Data extracts Start Marker

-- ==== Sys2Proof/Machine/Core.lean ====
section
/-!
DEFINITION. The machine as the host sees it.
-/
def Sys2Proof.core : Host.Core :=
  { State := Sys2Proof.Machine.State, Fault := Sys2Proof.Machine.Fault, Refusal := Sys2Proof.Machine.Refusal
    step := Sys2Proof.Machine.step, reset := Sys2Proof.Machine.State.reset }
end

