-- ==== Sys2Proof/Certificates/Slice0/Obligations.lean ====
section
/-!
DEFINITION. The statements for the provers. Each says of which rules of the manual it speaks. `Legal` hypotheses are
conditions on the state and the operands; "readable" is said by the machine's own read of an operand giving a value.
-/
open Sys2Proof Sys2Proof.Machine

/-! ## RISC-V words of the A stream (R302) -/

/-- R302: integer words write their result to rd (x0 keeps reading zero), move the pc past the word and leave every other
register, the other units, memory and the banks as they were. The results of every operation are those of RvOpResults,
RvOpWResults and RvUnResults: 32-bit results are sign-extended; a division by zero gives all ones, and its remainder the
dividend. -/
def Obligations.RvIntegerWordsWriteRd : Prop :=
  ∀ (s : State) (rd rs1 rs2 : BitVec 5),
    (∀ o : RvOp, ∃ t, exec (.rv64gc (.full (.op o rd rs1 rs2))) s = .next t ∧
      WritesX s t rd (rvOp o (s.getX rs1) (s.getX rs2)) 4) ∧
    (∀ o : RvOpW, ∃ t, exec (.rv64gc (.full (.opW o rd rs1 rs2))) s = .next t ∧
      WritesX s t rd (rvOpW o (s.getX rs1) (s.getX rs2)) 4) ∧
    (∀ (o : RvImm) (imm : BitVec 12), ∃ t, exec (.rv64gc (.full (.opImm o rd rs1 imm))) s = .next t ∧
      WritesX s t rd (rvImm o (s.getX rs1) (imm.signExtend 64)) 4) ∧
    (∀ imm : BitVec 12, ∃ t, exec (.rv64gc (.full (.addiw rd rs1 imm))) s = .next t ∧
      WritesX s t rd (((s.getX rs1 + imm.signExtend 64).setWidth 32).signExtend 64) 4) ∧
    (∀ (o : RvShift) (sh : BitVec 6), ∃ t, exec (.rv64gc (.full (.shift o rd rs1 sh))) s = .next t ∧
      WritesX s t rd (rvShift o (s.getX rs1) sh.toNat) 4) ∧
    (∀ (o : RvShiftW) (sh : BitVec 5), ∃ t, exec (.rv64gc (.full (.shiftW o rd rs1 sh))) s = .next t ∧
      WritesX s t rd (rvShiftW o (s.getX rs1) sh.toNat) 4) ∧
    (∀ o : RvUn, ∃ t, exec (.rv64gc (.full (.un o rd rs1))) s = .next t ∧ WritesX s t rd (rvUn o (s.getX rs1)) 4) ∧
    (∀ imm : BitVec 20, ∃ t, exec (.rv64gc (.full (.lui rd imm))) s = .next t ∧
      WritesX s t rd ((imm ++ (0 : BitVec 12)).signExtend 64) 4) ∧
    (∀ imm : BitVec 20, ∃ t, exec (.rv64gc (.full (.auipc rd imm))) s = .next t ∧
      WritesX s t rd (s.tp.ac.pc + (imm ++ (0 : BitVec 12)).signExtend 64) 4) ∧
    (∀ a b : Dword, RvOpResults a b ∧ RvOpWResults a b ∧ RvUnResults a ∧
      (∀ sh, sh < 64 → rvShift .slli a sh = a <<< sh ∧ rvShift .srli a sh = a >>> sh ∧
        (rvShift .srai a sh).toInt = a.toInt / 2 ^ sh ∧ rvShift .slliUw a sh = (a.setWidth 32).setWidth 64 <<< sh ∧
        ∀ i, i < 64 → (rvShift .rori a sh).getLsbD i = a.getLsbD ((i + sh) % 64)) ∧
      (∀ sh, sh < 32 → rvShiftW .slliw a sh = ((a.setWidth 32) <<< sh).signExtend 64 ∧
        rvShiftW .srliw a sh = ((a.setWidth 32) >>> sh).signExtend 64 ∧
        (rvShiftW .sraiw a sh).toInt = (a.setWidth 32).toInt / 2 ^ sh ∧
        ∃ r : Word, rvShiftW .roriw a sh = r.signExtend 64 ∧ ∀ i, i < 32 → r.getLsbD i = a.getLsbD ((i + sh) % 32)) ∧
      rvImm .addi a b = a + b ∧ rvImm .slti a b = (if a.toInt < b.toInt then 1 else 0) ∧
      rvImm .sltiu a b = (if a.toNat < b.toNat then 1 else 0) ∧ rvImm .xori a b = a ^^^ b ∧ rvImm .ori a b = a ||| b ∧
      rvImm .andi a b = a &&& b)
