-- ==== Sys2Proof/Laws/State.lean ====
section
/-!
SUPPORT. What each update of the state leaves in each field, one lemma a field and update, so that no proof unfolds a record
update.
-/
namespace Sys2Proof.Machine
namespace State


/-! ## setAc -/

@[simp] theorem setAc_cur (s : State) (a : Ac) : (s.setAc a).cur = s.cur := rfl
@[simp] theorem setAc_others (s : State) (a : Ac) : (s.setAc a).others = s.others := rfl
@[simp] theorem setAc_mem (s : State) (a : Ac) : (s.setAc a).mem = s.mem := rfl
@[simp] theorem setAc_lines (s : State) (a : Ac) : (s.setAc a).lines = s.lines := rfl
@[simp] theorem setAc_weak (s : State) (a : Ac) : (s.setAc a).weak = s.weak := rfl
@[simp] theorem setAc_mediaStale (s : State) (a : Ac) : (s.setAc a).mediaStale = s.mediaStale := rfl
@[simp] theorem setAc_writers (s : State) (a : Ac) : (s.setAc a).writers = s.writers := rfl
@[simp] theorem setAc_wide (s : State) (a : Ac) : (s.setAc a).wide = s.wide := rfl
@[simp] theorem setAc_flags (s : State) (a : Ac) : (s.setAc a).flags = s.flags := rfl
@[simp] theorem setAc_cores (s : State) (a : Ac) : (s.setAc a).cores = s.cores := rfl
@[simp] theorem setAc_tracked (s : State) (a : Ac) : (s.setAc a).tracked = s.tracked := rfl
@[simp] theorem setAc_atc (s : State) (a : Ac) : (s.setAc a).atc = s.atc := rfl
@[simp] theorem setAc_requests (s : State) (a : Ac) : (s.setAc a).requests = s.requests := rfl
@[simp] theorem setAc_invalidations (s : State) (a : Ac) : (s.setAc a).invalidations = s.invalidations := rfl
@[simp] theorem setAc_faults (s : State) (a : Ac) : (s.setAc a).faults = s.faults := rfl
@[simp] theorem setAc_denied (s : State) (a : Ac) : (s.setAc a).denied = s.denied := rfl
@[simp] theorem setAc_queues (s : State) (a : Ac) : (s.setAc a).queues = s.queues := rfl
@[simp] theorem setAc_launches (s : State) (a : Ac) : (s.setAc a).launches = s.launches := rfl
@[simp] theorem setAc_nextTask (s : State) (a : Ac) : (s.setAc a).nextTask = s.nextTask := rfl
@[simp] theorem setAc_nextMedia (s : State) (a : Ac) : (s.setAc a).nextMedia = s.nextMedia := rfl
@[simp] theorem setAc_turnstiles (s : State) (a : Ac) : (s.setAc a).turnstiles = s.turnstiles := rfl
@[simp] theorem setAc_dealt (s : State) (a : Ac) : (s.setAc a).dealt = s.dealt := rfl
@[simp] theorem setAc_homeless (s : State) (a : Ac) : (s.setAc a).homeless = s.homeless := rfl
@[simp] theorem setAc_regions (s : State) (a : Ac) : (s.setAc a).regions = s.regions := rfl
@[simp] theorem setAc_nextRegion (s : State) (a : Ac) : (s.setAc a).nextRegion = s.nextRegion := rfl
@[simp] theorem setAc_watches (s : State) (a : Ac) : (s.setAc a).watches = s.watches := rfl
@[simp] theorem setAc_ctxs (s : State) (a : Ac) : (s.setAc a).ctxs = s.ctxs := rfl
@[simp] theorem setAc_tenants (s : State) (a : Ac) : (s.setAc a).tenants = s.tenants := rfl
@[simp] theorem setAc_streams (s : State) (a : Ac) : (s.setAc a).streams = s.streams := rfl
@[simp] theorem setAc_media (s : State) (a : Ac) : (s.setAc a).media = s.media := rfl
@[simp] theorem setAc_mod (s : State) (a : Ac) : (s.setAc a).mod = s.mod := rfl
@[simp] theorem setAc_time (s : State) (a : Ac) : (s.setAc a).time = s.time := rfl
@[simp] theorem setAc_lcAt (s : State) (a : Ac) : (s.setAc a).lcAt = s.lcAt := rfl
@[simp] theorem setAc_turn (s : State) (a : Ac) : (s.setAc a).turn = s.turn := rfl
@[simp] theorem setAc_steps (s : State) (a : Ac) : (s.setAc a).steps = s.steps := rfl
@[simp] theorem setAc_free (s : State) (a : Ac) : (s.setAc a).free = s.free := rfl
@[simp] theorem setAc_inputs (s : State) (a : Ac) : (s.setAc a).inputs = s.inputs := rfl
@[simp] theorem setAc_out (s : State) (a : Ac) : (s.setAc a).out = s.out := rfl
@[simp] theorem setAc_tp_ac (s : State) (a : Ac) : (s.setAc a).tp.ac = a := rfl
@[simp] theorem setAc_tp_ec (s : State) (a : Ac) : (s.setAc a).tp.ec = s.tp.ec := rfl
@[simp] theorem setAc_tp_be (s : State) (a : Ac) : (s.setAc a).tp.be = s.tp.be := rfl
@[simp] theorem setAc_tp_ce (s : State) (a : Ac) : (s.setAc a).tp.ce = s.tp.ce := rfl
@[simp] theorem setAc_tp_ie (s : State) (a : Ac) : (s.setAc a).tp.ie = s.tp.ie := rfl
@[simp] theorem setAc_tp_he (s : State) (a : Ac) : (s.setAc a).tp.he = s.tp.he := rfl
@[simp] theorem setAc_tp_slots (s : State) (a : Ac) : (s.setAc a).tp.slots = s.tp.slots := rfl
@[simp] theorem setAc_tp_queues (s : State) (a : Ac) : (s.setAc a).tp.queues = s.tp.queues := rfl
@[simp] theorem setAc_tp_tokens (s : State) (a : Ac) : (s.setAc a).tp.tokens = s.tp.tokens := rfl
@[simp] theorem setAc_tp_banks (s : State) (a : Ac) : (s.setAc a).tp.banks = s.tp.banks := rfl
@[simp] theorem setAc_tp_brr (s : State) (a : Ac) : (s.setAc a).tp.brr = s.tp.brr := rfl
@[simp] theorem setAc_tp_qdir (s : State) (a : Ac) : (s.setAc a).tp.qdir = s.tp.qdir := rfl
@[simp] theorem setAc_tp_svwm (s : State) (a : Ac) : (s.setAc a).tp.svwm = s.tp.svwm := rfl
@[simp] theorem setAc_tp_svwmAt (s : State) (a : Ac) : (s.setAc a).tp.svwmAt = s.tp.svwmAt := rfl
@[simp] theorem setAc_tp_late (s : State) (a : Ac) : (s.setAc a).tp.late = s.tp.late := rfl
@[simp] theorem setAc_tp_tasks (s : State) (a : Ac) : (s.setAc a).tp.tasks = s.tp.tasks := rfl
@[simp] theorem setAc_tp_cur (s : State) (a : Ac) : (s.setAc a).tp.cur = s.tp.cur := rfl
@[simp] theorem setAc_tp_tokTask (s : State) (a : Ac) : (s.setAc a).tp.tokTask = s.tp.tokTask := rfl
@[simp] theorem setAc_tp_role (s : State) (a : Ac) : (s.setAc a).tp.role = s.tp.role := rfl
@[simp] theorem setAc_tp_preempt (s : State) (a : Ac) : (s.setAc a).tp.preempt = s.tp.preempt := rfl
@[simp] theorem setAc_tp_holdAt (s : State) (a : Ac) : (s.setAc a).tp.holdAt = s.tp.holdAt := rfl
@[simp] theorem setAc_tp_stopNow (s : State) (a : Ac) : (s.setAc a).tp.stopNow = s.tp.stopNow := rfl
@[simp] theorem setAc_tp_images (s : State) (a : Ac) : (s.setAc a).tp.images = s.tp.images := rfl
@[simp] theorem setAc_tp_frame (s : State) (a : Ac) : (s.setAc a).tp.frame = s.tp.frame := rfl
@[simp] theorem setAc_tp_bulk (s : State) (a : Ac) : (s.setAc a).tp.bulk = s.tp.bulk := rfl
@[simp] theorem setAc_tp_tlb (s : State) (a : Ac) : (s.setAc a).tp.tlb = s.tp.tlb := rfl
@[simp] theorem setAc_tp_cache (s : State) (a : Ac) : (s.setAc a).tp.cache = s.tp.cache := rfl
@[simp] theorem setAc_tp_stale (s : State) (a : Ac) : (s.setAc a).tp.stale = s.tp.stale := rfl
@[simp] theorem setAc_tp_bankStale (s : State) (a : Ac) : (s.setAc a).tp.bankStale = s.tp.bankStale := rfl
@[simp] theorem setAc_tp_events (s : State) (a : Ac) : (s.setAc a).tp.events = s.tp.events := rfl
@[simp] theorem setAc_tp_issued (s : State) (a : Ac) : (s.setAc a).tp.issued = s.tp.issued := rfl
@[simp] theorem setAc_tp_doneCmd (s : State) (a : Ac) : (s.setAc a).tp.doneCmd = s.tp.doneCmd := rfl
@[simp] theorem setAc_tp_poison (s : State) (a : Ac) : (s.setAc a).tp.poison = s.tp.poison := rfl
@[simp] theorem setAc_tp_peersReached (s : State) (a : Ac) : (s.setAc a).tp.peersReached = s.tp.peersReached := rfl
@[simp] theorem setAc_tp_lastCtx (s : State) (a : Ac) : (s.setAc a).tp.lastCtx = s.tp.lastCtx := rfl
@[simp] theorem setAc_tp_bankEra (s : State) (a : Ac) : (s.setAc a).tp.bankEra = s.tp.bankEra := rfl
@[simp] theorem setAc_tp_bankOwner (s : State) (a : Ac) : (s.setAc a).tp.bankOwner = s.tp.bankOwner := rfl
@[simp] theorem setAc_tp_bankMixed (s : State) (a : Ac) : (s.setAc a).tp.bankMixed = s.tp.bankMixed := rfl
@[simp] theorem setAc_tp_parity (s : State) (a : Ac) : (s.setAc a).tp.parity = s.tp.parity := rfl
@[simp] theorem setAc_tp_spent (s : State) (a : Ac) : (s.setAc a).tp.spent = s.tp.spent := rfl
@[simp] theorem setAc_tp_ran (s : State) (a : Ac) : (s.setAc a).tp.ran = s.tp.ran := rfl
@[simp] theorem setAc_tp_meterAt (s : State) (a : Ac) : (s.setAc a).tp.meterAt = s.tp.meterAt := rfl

Data extracts End Marker

Task details
Every line of the entries above that holds "RvOpResults" should be copied out.

Result for this exercise
register, the other units, memory and the banks as they were. The results of every operation are those of RvOpResults,
    (∀ a b : Dword, RvOpResults a b ∧ RvOpWResults a b ∧ RvUnResults a ∧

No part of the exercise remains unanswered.